→ **The data**
theorem witness_LinkAndTileFailuresAreReported :
    (∃ (s : State) (d : Nat) (k : Nat) (f : Nat) (j : Nat) (path : Nat) (x : Flight), s.power.off = false ∧
      s.hears path = true ∧ s.diePresent d = true ∧ k < 2 ∧ s.flights[f]? = some x ∧ x.sched = true ∧
      4 * (j % 2 ^ 16) < x.words.length ∧ fateOf (j / 2 ^ 16) = .uncorrectable)
    ∧ (∃ (s : State) (d : Nat) (k : Nat) (f : Nat) (j : Nat) (path : Nat) (x : Flight), s.power.off = false ∧
      s.hears path = true ∧ s.diePresent d = true ∧ k < 2 ∧ s.flights[f]? = some x ∧ x.sched = true ∧
      4 * (j % 2 ^ 16) < x.words.length ∧ fateOf (j / 2 ^ 16) = .corrected)
    ∧ (∃ (s : State) (path : Nat), s.power.off = false ∧ s.hears path = true)
    ∧ (∃ (s : State) (path : Nat) (e : Nat), s.power.off = false ∧ s.hears path = true ∧ e ≠ 0)
    ∧ (∃ (s : State) (u : State) (d : Nat) (k : Nat) (i : Nat) (b : Nat) (n : Nat) (en : Nat) (path : Nat), (s.power.off = false ∧
      s.hears path = true ∧ s.diePresent d = true ∧ k = b % 4 ∧ i = b / 16 % 16 ∧ i < bundles k ∧ en = b / 2 ^ 9 % 64 ∧
      fateOf (b / 2 ^ 16) = .uncorrectable ∧ n = (if b / 256 % 2 = 1 then zget s.tile.retries (replayKey d k i en) else 0)) ∧
      u = (s.inc (MESH_B d) (MESH.LINK_UNCORR_COUNT.at k 0x10)).raiseAlways (MESH_B d) 1 ∧ n < 4)
    ∧ (∃ (s : State) (u : State) (d : Nat) (k : Nat) (i : Nat) (b : Nat) (n : Nat) (en : Nat) (path : Nat), (s.power.off = false ∧
      s.hears path = true ∧ s.diePresent d = true ∧ k = b % 4 ∧ i = b / 16 % 16 ∧ i < bundles k ∧ en = b / 2 ^ 9 % 64 ∧
      fateOf (b / 2 ^ 16) = .uncorrectable ∧ n = (if b / 256 % 2 = 1 then zget s.tile.retries (replayKey d k i en) else 0)) ∧
      u = (s.inc (MESH_B d) (MESH.LINK_UNCORR_COUNT.at k 0x10)).raiseAlways (MESH_B d) 1 ∧ 4 ≤ n)
    ∧ (∃ (s : State) (u : State) (d : Nat) (k : Nat) (i : Nat) (b : Nat) (en : Nat) (path : Nat), (s.power.off = false ∧
      s.hears path = true ∧ s.diePresent d = true ∧ k = b % 4 ∧ i = b / 16 % 16 ∧ i < bundles k ∧ en = b / 2 ^ 9 % 64 ∧
      fateOf (b / 2 ^ 16) = .corrected) ∧ u = s.inc (MESH_B d) (MESH.LINK_CORR_COUNT.at k 0x10))
    ∧ (∃ (s : State) (u : State) (d : Nat) (k : Nat) (i : Nat) (path : Nat), (s.power.off = false ∧ s.hears path = true ∧
      s.diePresent d = true ∧ i < bundles k) ∧
      (u = match linkPartner d k with | some e => if s.diePresent e then (s.bundleDown d k i).bundleDown e k i else s.bundleDown d k i | none => s.bundleDown d k i))
    ∧ (∃ (s : State) (d : Nat) (row : Nat) (col : Nat) (path : Nat) (r : State) (q : State) (v : State), (s.power.off = false ∧
      s.hears path = true ∧ s.diePresent d = true ∧ row < 10 ∧ col < 12 ∧
      zget s.tile.failed (256 * d + 16 * row + col) = false) ∧
      r = { s with tile.failed := zset s.tile.failed (256 * d + 16 * row + col) true } ∧
      q = ((((r.inc (MESH_B d) MESH.PENDING_COUNT).put (MESH_B d) MESH.PENDING_ROW row).put (MESH_B d) MESH.PENDING_COLUMN col).put (MESH_B d) MESH.PENDING_VALID 1) ∧
      v = (q.raiseAlways (MESH_B d) 0).record (MESH_B d) 0x0030 [((q.raiseAlways (MESH_B d) 0).rd (MESH_B d + 0x4C)).toNat] ∧
      s.tileAtPhys d row col = none)
    ∧ (∃ (s : State) (d : Nat) (row : Nat) (col : Nat) (path : Nat) (g : Nat) (r : State) (q : State) (v : State),
      (s.power.off = false ∧ s.hears path = true ∧ s.diePresent d = true ∧ row < 10 ∧ col < 12 ∧
      zget s.tile.failed (256 * d + 16 * row + col) = false) ∧
      r = { s with tile.failed := zset s.tile.failed (256 * d + 16 * row + col) true } ∧
      q = ((((r.inc (MESH_B d) MESH.PENDING_COUNT).put (MESH_B d) MESH.PENDING_ROW row).put (MESH_B d) MESH.PENDING_COLUMN col).put (MESH_B d) MESH.PENDING_VALID 1) ∧
      v = (q.raiseAlways (MESH_B d) 0).record (MESH_B d) 0x0030 [((q.raiseAlways (MESH_B d) 0).rd (MESH_B d + 0x4C)).toNat] ∧
      s.tileAtPhys d row col = some g)
    ∧ (∃ (s : State) (d : Nat) (row : Nat) (col : Nat) (path : Nat), s.power.off = false ∧ s.hears path = true ∧
      s.diePresent d = true ∧ row < 10 ∧ col < 12)
    ∧ (∃ (s : State) (path : Nat) (g : Nat), s.power.off = false ∧ s.hears path = true ∧ s.tilePresent g = true) :=
  ⟨⟨{ rs dieL with flights := [⟨0, 1, 5, [(7, false)], some 0, true, false, []⟩] }, 0, 1, 0, 0, 0, ⟨0, 1, 5, [(7, false)],
      some 0, true, false, []⟩, by decide +kernel⟩,
    ⟨{ rs dieL with flights := [⟨0, 1, 5, [(7, false)], some 0, true, false, []⟩] }, 0, 1, 0, 65536, 0, ⟨0, 1, 5, [(7, false)],
      some 0, true, false, []⟩, by decide +kernel⟩,
    ⟨State.reset, 0, by decide +kernel⟩,
    ⟨State.reset, 0, 1, by decide +kernel⟩,
    ⟨rs dieL, (((rs dieL).inc (MESH_B 0) (MESH.LINK_UNCORR_COUNT.at 0 0x10)).raiseAlways (MESH_B 0) 1), 0, 0, 9, 144, 0, 0, 0,
      by decide +kernel, rfl, by decide +kernel⟩,
    ⟨{ rs dieL with tile.retries := [(replayKey 0 0 9 0, 4)] },
      (({ rs dieL with tile.retries := [(replayKey 0 0 9 0, 4)] }.inc (MESH_B 0) (MESH.LINK_UNCORR_COUNT.at 0 0x10)).raiseAlways (MESH_B 0) 1),
      0, 0, 9, 400, 4, 0, 0, by decide +kernel, rfl, by decide +kernel⟩,
    ⟨rs dieL, ((rs dieL).inc (MESH_B 0) (MESH.LINK_CORR_COUNT.at 0 0x10)), 0, 0, 9, 65680, 0, 0, by decide +kernel, rfl⟩,
    ⟨rs dieL, ((rs dieL).bundleDown 0 0 9), 0, 0, 9, 0, by decide +kernel, rfl⟩,
    ⟨rs dieL, 0, 0, 11, 0, { (rs dieL) with tile.failed := zset (rs dieL).tile.failed (256 * 0 + 16 * 0 + 11) true },
      (((({ (rs dieL) with tile.failed := zset (rs dieL).tile.failed (256 * 0 + 16 * 0 + 11) true }.inc (MESH_B 0) MESH.PENDING_COUNT).put (MESH_B 0) MESH.PENDING_ROW 0).put (MESH_B 0) MESH.PENDING_COLUMN 11).put (MESH_B 0) MESH.PENDING_VALID 1),
      (((((({ (rs dieL) with tile.failed := zset (rs dieL).tile.failed (256 * 0 + 16 * 0 + 11) true }.inc (MESH_B 0) MESH.PENDING_COUNT).put (MESH_B 0) MESH.PENDING_ROW 0).put (MESH_B 0) MESH.PENDING_COLUMN 11).put (MESH_B 0) MESH.PENDING_VALID 1).raiseAlways (MESH_B 0) 0).record (MESH_B 0) 0x0030 [(((((({ (rs dieL) with tile.failed := zset (rs dieL).tile.failed (256 * 0 + 16 * 0 + 11) true }.inc (MESH_B 0) MESH.PENDING_COUNT).put (MESH_B 0) MESH.PENDING_ROW 0).put (MESH_B 0) MESH.PENDING_COLUMN 11).put (MESH_B 0) MESH.PENDING_VALID 1).raiseAlways (MESH_B 0) 0).rd (MESH_B 0 + 0x4C)).toNat]),
      by decide +kernel, rfl, rfl, rfl, by decide +kernel⟩,
    ⟨rs dieL, 0, 1, 1, 0, 0, { (rs dieL) with tile.failed := zset (rs dieL).tile.failed (256 * 0 + 16 * 1 + 1) true },
      (((({ (rs dieL) with tile.failed := zset (rs dieL).tile.failed (256 * 0 + 16 * 1 + 1) true }.inc (MESH_B 0) MESH.PENDING_COUNT).put (MESH_B 0) MESH.PENDING_ROW 1).put (MESH_B 0) MESH.PENDING_COLUMN 1).put (MESH_B 0) MESH.PENDING_VALID 1),
      (((((({ (rs dieL) with tile.failed := zset (rs dieL).tile.failed (256 * 0 + 16 * 1 + 1) true }.inc (MESH_B 0) MESH.PENDING_COUNT).put (MESH_B 0) MESH.PENDING_ROW 1).put (MESH_B 0) MESH.PENDING_COLUMN 1).put (MESH_B 0) MESH.PENDING_VALID 1).raiseAlways (MESH_B 0) 0).record (MESH_B 0) 0x0030 [(((((({ (rs dieL) with tile.failed := zset (rs dieL).tile.failed (256 * 0 + 16 * 1 + 1) true }.inc (MESH_B 0) MESH.PENDING_COUNT).put (MESH_B 0) MESH.PENDING_ROW 1).put (MESH_B 0) MESH.PENDING_COLUMN 1).put (MESH_B 0) MESH.PENDING_VALID 1).raiseAlways (MESH_B 0) 0).rd (MESH_B 0 + 0x4C)).toNat]),
      by decide +kernel, rfl, rfl, rfl, by decide +kernel⟩,
    ⟨rs dieL, 0, 9, 11, 0, by decide +kernel⟩,
    ⟨rs dieL, 0, 109, by decide +kernel⟩⟩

→ **Task details**
Once you have checked each line above for the string "length", state how many lines contain it and add nothing more.

→ **Answer**
2